Now let's do an experiment to see how this hybrid of MaxLIPO and Powell's trust region method (TR) compares to MATLAB's Bayesian optimization tool with its default settings. I ran both algorithms on the Holder table test function 100 times and plotted the average error with one standard deviation error bars. So the plot below shows $f(x^\star)-f(x_i)$, the difference between the true global optimum and the best solution found so far, as a function of the number of calls to $f(x)$. You can see that MATLAB's BayesOpt stalls out at an accuracy of about $\pm{10^{-3}}$ while our hybrid method (MaxLIPO+TR, the new method in dlib) quickly approaches full floating point precision of around $\pm{10^{-17}}$.

I also reran some of the tests from Figure 5 of the LIPO paper. The results are shown in the table below. In these experiments I compared the performance of LIPO with and without the trust region solver (LIPO+TR and LIPO).
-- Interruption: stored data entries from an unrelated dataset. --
theorem f28_0_7 (e : Bool) (op : BitVec 6) (x0 : BitVec 4) (x1 : BitVec 2) (x2 : BitVec 6) (x3 : BitVec 6) (x4 : BitVec 7) :
    fld (wordOf e op (x0 ++ x1 ++ x2 ++ x3 ++ x4)) 0 7 = x4 :=
  (fld_body e op (x0 ++ x1 ++ x2 ++ x3 ++ x4) 0 7 (by decide)).trans ((loPart (v := 18) (w := 7) (lo := 0) (n := 7) (x0 ++ x1 ++ x2 ++ x3 : BitVec 18) (x4) (by decide)).trans ((whole (x4))))

theorem f28_7_6 (e : Bool) (op : BitVec 6) (x0 : BitVec 4) (x1 : BitVec 2) (x2 : BitVec 6) (x3 : BitVec 6) (x4 : BitVec 7) :
    fld (wordOf e op (x0 ++ x1 ++ x2 ++ x3 ++ x4)) 7 6 = x3 :=
  (fld_body e op (x0 ++ x1 ++ x2 ++ x3 ++ x4) 7 6 (by decide)).trans ((hiPart (v := 18) (w := 7) (lo := 7) (n := 6) (x0 ++ x1 ++ x2 ++ x3 : BitVec 18) (x4) (by decide)).trans ((loPart (v := 12) (w := 6) (lo := 0) (n := 6) (x0 ++ x1 ++ x2 : BitVec 12) (x3) (by decide)).trans ((whole (x3)))))

theorem f28_13_6 (e : Bool) (op : BitVec 6) (x0 : BitVec 4) (x1 : BitVec 2) (x2 : BitVec 6) (x3 : BitVec 6) (x4 : BitVec 7) :
    fld (wordOf e op (x0 ++ x1 ++ x2 ++ x3 ++ x4)) 13 6 = x2 :=
  (fld_body e op (x0 ++ x1 ++ x2 ++ x3 ++ x4) 13 6 (by decide)).trans ((hiPart (v := 18) (w := 7) (lo := 13) (n := 6) (x0 ++ x1 ++ x2 ++ x3 : BitVec 18) (x4) (by decide)).trans ((hiPart (v := 12) (w := 6) (lo := 6) (n := 6) (x0 ++ x1 ++ x2 : BitVec 12) (x3) (by decide)).trans ((loPart (v := 6) (w := 6) (lo := 0) (n := 6) (x0 ++ x1 : BitVec 6) (x2) (by decide)).trans ((whole (x2))))))

theorem f28_19_2 (e : Bool) (op : BitVec 6) (x0 : BitVec 4) (x1 : BitVec 2) (x2 : BitVec 6) (x3 : BitVec 6) (x4 : BitVec 7) :
    fld (wordOf e op (x0 ++ x1 ++ x2 ++ x3 ++ x4)) 19 2 = x1 :=
  (fld_body e op (x0 ++ x1 ++ x2 ++ x3 ++ x4) 19 2 (by decide)).trans ((hiPart (v := 18) (w := 7) (lo := 19) (n := 2) (x0 ++ x1 ++ x2 ++ x3 : BitVec 18) (x4) (by decide)).trans ((hiPart (v := 12) (w := 6) (lo := 12) (n := 2) (x0 ++ x1 ++ x2 : BitVec 12) (x3) (by decide)).trans ((hiPart (v := 6) (w := 6) (lo := 6) (n := 2) (x0 ++ x1 : BitVec 6) (x2) (by decide)).trans ((loPart (v := 4) (w := 2) (lo := 0) (n := 2) (x0 : BitVec 4) (x1) (by decide)).trans ((whole (x1)))))))

theorem f29_0_7 (e : Bool) (op : BitVec 6) (x0 : BitVec 2) (x1 : BitVec 2) (x2 : BitVec 2) (x3 : BitVec 6) (x4 : BitVec 6) (x5 : BitVec 7) :
    fld (wordOf e op (x0 ++ x1 ++ x2 ++ x3 ++ x4 ++ x5)) 0 7 = x5 :=
  (fld_body e op (x0 ++ x1 ++ x2 ++ x3 ++ x4 ++ x5) 0 7 (by decide)).trans ((loPart (v := 18) (w := 7) (lo := 0) (n := 7) (x0 ++ x1 ++ x2 ++ x3 ++ x4 : BitVec 18) (x5) (by decide)).trans ((whole (x5))))

theorem f29_7_6 (e : Bool) (op : BitVec 6) (x0 : BitVec 2) (x1 : BitVec 2) (x2 : BitVec 2) (x3 : BitVec 6) (x4 : BitVec 6) (x5 : BitVec 7) :
    fld (wordOf e op (x0 ++ x1 ++ x2 ++ x3 ++ x4 ++ x5)) 7 6 = x4 :=
  (fld_body e op (x0 ++ x1 ++ x2 ++ x3 ++ x4 ++ x5) 7 6 (by decide)).trans ((hiPart (v := 18) (w := 7) (lo := 7) (n := 6) (x0 ++ x1 ++ x2 ++ x3 ++ x4 : BitVec 18) (x5) (by decide)).trans ((loPart (v := 12) (w := 6) (lo := 0) (n := 6) (x0 ++ x1 ++ x2 ++ x3 : BitVec 12) (x4) (by decide)).trans ((whole (x4)))))

theorem f29_13_6 (e : Bool) (op : BitVec 6) (x0 : BitVec 2) (x1 : BitVec 2) (x2 : BitVec 2) (x3 : BitVec 6) (x4 : BitVec 6) (x5 : BitVec 7) :
    fld (wordOf e op (x0 ++ x1 ++ x2 ++ x3 ++ x4 ++ x5)) 13 6 = x3 :=
  (fld_body e op (x0 ++ x1 ++ x2 ++ x3 ++ x4 ++ x5) 13 6 (by decide)).trans ((hiPart (v := 18) (w := 7) (lo := 13) (n := 6) (x0 ++ x1 ++ x2 ++ x3 ++ x4 : BitVec 18) (x5) (by decide)).trans ((hiPart (v := 12) (w := 6) (lo := 6) (n := 6) (x0 ++ x1 ++ x2 ++ x3 : BitVec 12) (x4) (by decide)).trans ((loPart (v := 6) (w := 6) (lo := 0) (n := 6) (x0 ++ x1 ++ x2 : BitVec 6) (x3) (by decide)).trans ((whole (x3))))))

theorem f29_19_2 (e : Bool) (op : BitVec 6) (x0 : BitVec 2) (x1 : BitVec 2) (x2 : BitVec 2) (x3 : BitVec 6) (x4 : BitVec 6) (x5 : BitVec 7) :
    fld (wordOf e op (x0 ++ x1 ++ x2 ++ x3 ++ x4 ++ x5)) 19 2 = x2 :=
  (fld_body e op (x0 ++ x1 ++ x2 ++ x3 ++ x4 ++ x5) 19 2 (by decide)).trans ((hiPart (v := 18) (w := 7) (lo := 19) (n := 2) (x0 ++ x1 ++ x2 ++ x3 ++ x4 : BitVec 18) (x5) (by decide)).trans ((hiPart (v := 12) (w := 6) (lo := 12) (n := 2) (x0 ++ x1 ++ x2 ++ x3 : BitVec 12) (x4) (by decide)).trans ((hiPart (v := 6) (w := 6) (lo := 6) (n := 2) (x0 ++ x1 ++ x2 : BitVec 6) (x3) (by decide)).trans ((loPart (v := 4) (w := 2) (lo := 0) (n := 2) (x0 ++ x1 : BitVec 4) (x2) (by decide)).trans ((whole (x2)))))))

theorem f29_21_2 (e : Bool) (op : BitVec 6) (x0 : BitVec 2) (x1 : BitVec 2) (x2 : BitVec 2) (x3 : BitVec 6) (x4 : BitVec 6) (x5 : BitVec 7) :
    fld (wordOf e op (x0 ++ x1 ++ x2 ++ x3 ++ x4 ++ x5)) 21 2 = x1 :=
  (fld_body e op (x0 ++ x1 ++ x2 ++ x3 ++ x4 ++ x5) 21 2 (by decide)).trans ((hiPart (v := 18) (w := 7) (lo := 21) (n := 2) (x0 ++ x1 ++ x2 ++ x3 ++ x4 : BitVec 18) (x5) (by decide)).trans ((hiPart (v := 12) (w := 6) (lo := 14) (n := 2) (x0 ++ x1 ++ x2 ++ x3 : BitVec 12) (x4) (by decide)).trans ((hiPart (v := 6) (w := 6) (lo := 8) (n := 2) (x0 ++ x1 ++ x2 : BitVec 6) (x3) (by decide)).trans ((hiPart (v := 4) (w := 2) (lo := 2) (n := 2) (x0 ++ x1 : BitVec 4) (x2) (by decide)).trans ((loPart (v := 2) (w := 2) (lo := 0) (n := 2) (x0 : BitVec 2) (x1) (by decide)).trans ((whole (x1))))))))

theorem f29_23_2 (e : Bool) (op : BitVec 6) (x0 : BitVec 2) (x1 : BitVec 2) (x2 : BitVec 2) (x3 : BitVec 6) (x4 : BitVec 6) (x5 : BitVec 7) :
    fld (wordOf e op (x0 ++ x1 ++ x2 ++ x3 ++ x4 ++ x5)) 23 2 = x0 :=
  (fld_body e op (x0 ++ x1 ++ x2 ++ x3 ++ x4 ++ x5) 23 2 (by decide)).trans ((hiPart (v := 18) (w := 7) (lo := 23) (n := 2) (x0 ++ x1 ++ x2 ++ x3 ++ x4 : BitVec 18) (x5) (by decide)).trans ((hiPart (v := 12) (w := 6) (lo := 16) (n := 2) (x0 ++ x1 ++ x2 ++ x3 : BitVec 12) (x4) (by decide)).trans ((hiPart (v := 6) (w := 6) (lo := 10) (n := 2) (x0 ++ x1 ++ x2 : BitVec 6) (x3) (by decide)).trans ((hiPart (v := 4) (w := 2) (lo := 4) (n := 2) (x0 ++ x1 : BitVec 4) (x2) (by decide)).trans ((hiPart (v := 2) (w := 2) (lo := 2) (n := 2) (x0 : BitVec 2) (x1) (by decide)).trans ((whole (x0))))))))

theorem f30_0_7 (e : Bool) (op : BitVec 6) (x0 : BitVec 6) (x1 : BitVec 6) (x2 : BitVec 4) (x3 : BitVec 2) (x4 : BitVec 7) :
    fld (wordOf e op (x0 ++ x1 ++ x2 ++ x3 ++ x4)) 0 7 = x4 :=
  (fld_body e op (x0 ++ x1 ++ x2 ++ x3 ++ x4) 0 7 (by decide)).trans ((loPart (v := 18) (w := 7) (lo := 0) (n := 7) (x0 ++ x1 ++ x2 ++ x3 : BitVec 18) (x4) (by decide)).trans ((whole (x4))))

theorem f30_7_2 (e : Bool) (op : BitVec 6) (x0 : BitVec 6) (x1 : BitVec 6) (x2 : BitVec 4) (x3 : BitVec 2) (x4 : BitVec 7) :
    fld (wordOf e op (x0 ++ x1 ++ x2 ++ x3 ++ x4)) 7 2 = x3 :=
  (fld_body e op (x0 ++ x1 ++ x2 ++ x3 ++ x4) 7 2 (by decide)).trans ((hiPart (v := 18) (w := 7) (lo := 7) (n := 2) (x0 ++ x1 ++ x2 ++ x3 : BitVec 18) (x4) (by decide)).trans ((loPart (v := 16) (w := 2) (lo := 0) (n := 2) (x0 ++ x1 ++ x2 : BitVec 16) (x3) (by decide)).trans ((whole (x3)))))

theorem f30_13_6 (e : Bool) (op : BitVec 6) (x0 : BitVec 6) (x1 : BitVec 6) (x2 : BitVec 4) (x3 : BitVec 2) (x4 : BitVec 7) :
    fld (wordOf e op (x0 ++ x1 ++ x2 ++ x3 ++ x4)) 13 6 = x1 :=
  (fld_body e op (x0 ++ x1 ++ x2 ++ x3 ++ x4) 13 6 (by decide)).trans ((hiPart (v := 18) (w := 7) (lo := 13) (n := 6) (x0 ++ x1 ++ x2 ++ x3 : BitVec 18) (x4) (by decide)).trans ((hiPart (v := 16) (w := 2) (lo := 6) (n := 6) (x0 ++ x1 ++ x2 : BitVec 16) (x3) (by decide)).trans ((hiPart (v := 12) (w := 4) (lo := 4) (n := 6) (x0 ++ x1 : BitVec 12) (x2) (by decide)).trans ((loPart (v := 6) (w := 6) (lo := 0) (n := 6) (x0 : BitVec 6) (x1) (by decide)).trans ((whole (x1)))))))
Additionally, to verify that LIPO is better than pure random search I tested a version of the algorithm that alternates between pure random search and the trust region solver (PRS+TR) rather than alternating between a LIPO method and a trust region solver (LIPO+TR and MaxLIPO+TR). Pure random search (PRS) is also included for reference. Finally, the new algorithm implemented in dlib, MaxLIPO+TR, is included as well. In each test I ran the algorithm 1000 times and recorded the mean and standard deviation of the number of calls to $f(x)$ required to reach a particular solution accuracy. For instance, $\epsilon=0.01$ means that $f(x^\star)-f(x_i) \leq 0.01$, while "target 99%" uses the "target" metric from Malherbe's paper, which for most tests corresponds to an $\epsilon > 0.1$. Tests that took too long to execute are noted with a - symbol.

The key points to notice about these results are that the addition of a trust region method allows LIPO to reach much higher solution accuracy. It also makes the algorithm run faster. Recall that LIPO works internally by using random search of $U(x)$. Therefore, the number of calls LIPO makes to $U(x)$ is at least as many as PRS would require when searching $f(x)$. So for smaller $\epsilon$ it becomes very expensive to execute LIPO. For instance, I wasn't able to get results for LIPO, by itself, at accuracies better than $0.1$ on any of the test problems since it took too long to execute. However, with a trust region method the combined algorithm can easily achieve high precision solutions. The other significant detail is that, for tests with many local optima, all methods combining LIPO with TR are much better than PRS+TR. This is most striking on ComplexHolder, which is a version of the HolderTable test function with additional high frequency sinusoidal noise that significantly increases the number of local optima. On ComplexHolder, LIPO based methods require about an order of magnitude fewer calls to $f(x)$ than PRS+TR, further justifying the claims by Malherbe et al. of the superiority of LIPO relative to pure random search.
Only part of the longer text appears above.